--- WHAT TO PRODUCE ---
Below are lines of data, and only some are wanted. Please repeat exactly those from the line that has "8).all (fun k =>" through the line that has "names. Where several".
Top of MATERIAL TO PROCESS
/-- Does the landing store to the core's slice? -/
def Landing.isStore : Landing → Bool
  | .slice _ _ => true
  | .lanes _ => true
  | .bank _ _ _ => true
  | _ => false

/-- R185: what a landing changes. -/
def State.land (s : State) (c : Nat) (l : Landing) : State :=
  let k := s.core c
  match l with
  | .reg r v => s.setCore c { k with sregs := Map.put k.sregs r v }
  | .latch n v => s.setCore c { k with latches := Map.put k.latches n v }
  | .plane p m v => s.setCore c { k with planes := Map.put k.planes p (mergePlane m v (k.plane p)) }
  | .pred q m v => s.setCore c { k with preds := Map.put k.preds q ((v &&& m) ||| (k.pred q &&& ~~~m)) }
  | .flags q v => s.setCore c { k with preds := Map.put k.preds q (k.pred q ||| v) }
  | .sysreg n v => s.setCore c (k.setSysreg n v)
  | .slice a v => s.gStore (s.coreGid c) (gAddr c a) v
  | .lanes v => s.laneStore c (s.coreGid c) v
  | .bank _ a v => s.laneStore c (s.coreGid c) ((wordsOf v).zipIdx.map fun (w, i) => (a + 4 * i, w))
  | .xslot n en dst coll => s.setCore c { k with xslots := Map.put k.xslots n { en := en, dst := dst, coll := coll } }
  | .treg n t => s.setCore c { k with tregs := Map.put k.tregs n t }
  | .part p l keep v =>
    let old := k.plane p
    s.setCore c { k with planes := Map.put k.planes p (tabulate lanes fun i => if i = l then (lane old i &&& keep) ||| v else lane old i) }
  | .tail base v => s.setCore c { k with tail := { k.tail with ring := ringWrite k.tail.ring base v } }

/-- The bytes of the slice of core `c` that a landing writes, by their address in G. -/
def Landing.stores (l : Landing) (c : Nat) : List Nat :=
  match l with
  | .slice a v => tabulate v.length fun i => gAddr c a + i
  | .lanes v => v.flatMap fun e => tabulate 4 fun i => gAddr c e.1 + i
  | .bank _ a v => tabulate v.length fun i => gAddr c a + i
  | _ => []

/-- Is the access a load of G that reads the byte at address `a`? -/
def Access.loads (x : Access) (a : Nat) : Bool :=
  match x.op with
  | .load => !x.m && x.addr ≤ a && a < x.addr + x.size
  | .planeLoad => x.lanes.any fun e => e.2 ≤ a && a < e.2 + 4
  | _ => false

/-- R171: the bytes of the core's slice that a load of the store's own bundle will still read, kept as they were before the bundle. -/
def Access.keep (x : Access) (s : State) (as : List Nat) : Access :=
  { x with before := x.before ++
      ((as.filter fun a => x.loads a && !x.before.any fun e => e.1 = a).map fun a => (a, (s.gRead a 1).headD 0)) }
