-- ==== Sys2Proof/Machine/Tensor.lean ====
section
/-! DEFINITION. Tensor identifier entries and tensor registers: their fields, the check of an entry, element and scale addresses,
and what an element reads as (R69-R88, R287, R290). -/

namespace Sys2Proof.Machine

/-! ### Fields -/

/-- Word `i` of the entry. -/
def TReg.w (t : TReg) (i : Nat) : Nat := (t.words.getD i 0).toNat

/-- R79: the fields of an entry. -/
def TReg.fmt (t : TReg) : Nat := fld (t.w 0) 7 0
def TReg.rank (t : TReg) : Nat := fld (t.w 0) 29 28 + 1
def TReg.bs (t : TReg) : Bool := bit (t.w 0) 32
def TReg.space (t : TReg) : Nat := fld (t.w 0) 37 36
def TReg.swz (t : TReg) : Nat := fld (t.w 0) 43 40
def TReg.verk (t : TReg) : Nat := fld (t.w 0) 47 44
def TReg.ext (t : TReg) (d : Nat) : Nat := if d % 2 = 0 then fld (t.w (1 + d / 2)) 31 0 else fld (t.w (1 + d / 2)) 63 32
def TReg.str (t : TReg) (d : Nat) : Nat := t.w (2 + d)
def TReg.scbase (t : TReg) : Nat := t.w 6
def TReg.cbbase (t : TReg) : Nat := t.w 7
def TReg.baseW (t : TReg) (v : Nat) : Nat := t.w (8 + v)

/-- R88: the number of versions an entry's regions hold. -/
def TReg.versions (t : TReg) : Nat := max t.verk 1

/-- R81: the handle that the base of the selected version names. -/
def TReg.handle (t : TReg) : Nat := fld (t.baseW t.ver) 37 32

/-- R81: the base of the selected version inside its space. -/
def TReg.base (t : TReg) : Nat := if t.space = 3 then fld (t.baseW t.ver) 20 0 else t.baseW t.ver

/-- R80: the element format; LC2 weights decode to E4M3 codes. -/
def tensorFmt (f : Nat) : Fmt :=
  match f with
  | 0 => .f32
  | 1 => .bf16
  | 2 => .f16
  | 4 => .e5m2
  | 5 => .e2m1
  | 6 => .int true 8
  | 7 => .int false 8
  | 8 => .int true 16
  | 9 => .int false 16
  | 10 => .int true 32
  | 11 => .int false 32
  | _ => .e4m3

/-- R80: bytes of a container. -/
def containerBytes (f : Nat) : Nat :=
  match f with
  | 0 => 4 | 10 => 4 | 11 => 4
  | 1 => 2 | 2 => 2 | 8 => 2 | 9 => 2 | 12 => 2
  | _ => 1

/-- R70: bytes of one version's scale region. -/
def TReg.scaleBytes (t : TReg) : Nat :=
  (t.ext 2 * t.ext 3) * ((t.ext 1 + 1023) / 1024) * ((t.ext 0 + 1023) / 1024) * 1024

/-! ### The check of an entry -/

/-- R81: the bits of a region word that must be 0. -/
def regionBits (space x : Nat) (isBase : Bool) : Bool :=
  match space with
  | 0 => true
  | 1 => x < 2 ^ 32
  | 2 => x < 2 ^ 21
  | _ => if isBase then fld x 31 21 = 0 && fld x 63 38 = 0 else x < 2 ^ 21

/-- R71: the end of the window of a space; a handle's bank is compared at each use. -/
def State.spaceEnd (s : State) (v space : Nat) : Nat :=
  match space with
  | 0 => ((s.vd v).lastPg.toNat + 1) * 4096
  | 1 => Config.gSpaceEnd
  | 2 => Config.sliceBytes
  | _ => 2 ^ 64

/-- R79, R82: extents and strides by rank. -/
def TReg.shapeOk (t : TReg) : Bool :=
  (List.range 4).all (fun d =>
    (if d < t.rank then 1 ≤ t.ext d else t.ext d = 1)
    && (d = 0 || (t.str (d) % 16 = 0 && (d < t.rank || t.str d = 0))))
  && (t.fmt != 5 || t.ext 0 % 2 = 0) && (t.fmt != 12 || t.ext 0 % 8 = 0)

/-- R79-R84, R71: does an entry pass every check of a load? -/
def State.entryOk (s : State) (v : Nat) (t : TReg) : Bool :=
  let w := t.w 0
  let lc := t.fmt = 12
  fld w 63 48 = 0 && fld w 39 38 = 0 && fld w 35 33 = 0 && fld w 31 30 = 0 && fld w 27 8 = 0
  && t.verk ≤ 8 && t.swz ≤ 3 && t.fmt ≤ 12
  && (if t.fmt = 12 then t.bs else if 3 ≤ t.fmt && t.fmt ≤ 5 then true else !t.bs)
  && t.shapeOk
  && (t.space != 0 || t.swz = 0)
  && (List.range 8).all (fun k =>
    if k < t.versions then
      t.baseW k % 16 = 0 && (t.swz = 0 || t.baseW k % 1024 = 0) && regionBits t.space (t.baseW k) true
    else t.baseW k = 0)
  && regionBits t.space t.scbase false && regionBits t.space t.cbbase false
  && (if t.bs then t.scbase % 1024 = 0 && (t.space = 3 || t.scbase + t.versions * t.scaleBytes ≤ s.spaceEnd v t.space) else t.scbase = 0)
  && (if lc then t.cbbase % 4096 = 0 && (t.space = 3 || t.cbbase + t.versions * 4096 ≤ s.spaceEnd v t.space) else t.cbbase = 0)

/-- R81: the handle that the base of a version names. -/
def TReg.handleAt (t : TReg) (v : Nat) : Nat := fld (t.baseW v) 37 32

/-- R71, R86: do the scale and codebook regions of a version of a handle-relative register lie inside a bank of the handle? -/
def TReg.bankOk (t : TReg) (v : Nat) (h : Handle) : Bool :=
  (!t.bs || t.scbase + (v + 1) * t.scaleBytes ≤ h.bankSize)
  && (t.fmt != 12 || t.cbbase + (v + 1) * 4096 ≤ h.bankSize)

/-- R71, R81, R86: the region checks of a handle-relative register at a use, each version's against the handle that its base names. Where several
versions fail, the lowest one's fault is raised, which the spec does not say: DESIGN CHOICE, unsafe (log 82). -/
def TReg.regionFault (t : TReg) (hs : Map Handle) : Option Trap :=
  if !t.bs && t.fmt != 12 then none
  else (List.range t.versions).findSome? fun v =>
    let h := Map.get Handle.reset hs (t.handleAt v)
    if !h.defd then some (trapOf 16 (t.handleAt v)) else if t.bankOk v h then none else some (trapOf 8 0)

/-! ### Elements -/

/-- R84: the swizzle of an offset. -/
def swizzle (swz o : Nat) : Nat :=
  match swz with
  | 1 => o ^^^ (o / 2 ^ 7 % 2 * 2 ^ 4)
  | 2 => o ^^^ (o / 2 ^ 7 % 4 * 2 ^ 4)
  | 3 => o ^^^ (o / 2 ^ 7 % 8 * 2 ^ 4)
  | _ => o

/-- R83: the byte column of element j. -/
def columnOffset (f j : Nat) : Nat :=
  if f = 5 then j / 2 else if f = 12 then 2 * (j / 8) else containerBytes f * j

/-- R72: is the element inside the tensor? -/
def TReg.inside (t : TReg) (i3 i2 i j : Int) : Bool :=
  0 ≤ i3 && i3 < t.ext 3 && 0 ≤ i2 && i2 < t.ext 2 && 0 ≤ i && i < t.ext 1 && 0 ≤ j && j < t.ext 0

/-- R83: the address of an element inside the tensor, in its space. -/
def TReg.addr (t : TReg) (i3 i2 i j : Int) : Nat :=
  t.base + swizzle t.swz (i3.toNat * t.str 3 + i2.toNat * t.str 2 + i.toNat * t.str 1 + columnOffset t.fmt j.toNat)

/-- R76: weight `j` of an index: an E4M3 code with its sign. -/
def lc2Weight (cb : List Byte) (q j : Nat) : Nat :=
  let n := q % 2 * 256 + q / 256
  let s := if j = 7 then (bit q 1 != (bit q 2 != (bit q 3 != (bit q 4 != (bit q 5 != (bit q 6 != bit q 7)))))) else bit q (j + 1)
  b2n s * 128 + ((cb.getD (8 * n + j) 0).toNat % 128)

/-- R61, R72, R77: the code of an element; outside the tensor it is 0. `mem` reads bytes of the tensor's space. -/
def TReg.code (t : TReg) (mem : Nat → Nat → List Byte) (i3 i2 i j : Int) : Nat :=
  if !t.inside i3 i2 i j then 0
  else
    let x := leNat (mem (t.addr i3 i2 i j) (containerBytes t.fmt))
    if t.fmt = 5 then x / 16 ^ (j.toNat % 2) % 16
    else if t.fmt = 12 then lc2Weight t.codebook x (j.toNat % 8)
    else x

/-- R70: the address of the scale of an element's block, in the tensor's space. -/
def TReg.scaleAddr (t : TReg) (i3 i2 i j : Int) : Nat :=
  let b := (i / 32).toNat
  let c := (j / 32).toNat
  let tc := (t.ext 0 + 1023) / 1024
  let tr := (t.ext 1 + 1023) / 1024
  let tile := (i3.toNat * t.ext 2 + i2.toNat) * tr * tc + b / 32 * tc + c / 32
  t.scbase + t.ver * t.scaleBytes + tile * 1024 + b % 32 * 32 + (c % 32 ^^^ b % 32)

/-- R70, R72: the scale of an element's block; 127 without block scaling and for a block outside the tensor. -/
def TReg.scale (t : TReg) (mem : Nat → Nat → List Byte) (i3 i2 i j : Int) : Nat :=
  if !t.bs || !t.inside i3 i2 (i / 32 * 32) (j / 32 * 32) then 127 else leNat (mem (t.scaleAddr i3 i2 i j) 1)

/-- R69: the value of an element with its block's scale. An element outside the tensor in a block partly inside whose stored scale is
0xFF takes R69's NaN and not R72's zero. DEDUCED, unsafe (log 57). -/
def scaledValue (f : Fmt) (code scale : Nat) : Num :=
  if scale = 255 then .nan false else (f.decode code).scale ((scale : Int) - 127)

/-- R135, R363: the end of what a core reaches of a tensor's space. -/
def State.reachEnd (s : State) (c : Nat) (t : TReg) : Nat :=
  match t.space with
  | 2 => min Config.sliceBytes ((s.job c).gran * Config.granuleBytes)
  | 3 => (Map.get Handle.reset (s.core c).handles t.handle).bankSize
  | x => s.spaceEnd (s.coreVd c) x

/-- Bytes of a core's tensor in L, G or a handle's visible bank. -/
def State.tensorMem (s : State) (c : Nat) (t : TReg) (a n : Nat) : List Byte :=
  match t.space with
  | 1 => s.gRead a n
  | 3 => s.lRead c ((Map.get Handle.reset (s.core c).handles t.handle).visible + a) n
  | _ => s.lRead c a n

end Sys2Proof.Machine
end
Bottom of MATERIAL TO PROCESS
--- OUTPUT OF THE EXERCISE ---
  && (List.range 8).all (fun k =>
    if k < t.versions then
      t.baseW k % 16 = 0 && (t.swz = 0 || t.baseW k % 1024 = 0) && regionBits t.space (t.baseW k) true
    else t.baseW k = 0)
  && regionBits t.space t.scbase false && regionBits t.space t.cbbase false
  && (if t.bs then t.scbase % 1024 = 0 && (t.space = 3 || t.scbase + t.versions * t.scaleBytes ≤ s.spaceEnd v t.space) else t.scbase = 0)
  && (if lc then t.cbbase % 4096 = 0 && (t.space = 3 || t.cbbase + t.versions * 4096 ≤ s.spaceEnd v t.space) else t.cbbase = 0)

/-- R81: the handle that the base of a version names. -/
def TReg.handleAt (t : TReg) (v : Nat) : Nat := fld (t.baseW v) 37 32

/-- R71, R86: do the scale and codebook regions of a version of a handle-relative register lie inside a bank of the handle? -/
def TReg.bankOk (t : TReg) (v : Nat) (h : Handle) : Bool :=
  (!t.bs || t.scbase + (v + 1) * t.scaleBytes ≤ h.bankSize)
  && (t.fmt != 12 || t.cbbase + (v + 1) * 4096 ≤ h.bankSize)

/-- R71, R81, R86: the region checks of a handle-relative register at a use, each version's against the handle that its base names. Where several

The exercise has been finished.